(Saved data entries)
theorem exec_pair_answers {i : Instr} (hi : i = .lrun ∨ i = .lstep) : ∃ t, exec i s = .next t := by
  by_cases hstream : s.lstat.state = .streaming
  · by_cases hready : s.ina.ready = true ∧ s.inb.ready = true
    · rcases hi with rfl | rfl
      · exact ⟨_, exec_lrun_pairStep hstream hready.1 hready.2⟩
      · exact ⟨_, exec_lstep_pairStep hstream hready.1 hready.2⟩
    · exact ⟨s, exec_pair_hold hi hstream hready⟩
  · exact ⟨_, exec_pair_fault hi hstream⟩

end

/-- Settles O8: LOPEN has two phases and a pair-step can hold; NOP, CLRERR and SRESET never fault, and every other
command completes or faults in one step. -/
theorem everyCommandAnswersNext : Obligations.EveryCommandAnswersNext := by
  intro i s
  cases i with
  | nop => exact ⟨_, exec_nop s⟩
  | clrerr => exact ⟨_, exec_clrerr s⟩
  | sreset => exact ⟨_, exec_sreset s⟩
  | lopen => exact exec_lopen_answers s
  | lstep => exact exec_pair_answers s (.inr rfl)
  | lrun => exact exec_pair_answers s (.inl rfl)
  | fdct | idct | quant | dequant | clip | sub | add | bitdep | ldb | stb | qmfill | basef | enhf | linit =>
    exact s.conclude_answers _

end Sys2Proof.Machine
end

> _WORK TASK_
Filter the data above down to lines with the word "hready", and copy them.

> _REPLY_
  · by_cases hready : s.ina.ready = true ∧ s.inb.ready = true
      · exact ⟨_, exec_lrun_pairStep hstream hready.1 hready.2⟩
      · exact ⟨_, exec_lstep_pairStep hstream hready.1 hready.2⟩
    · exact ⟨s, exec_pair_hold hi hstream hready⟩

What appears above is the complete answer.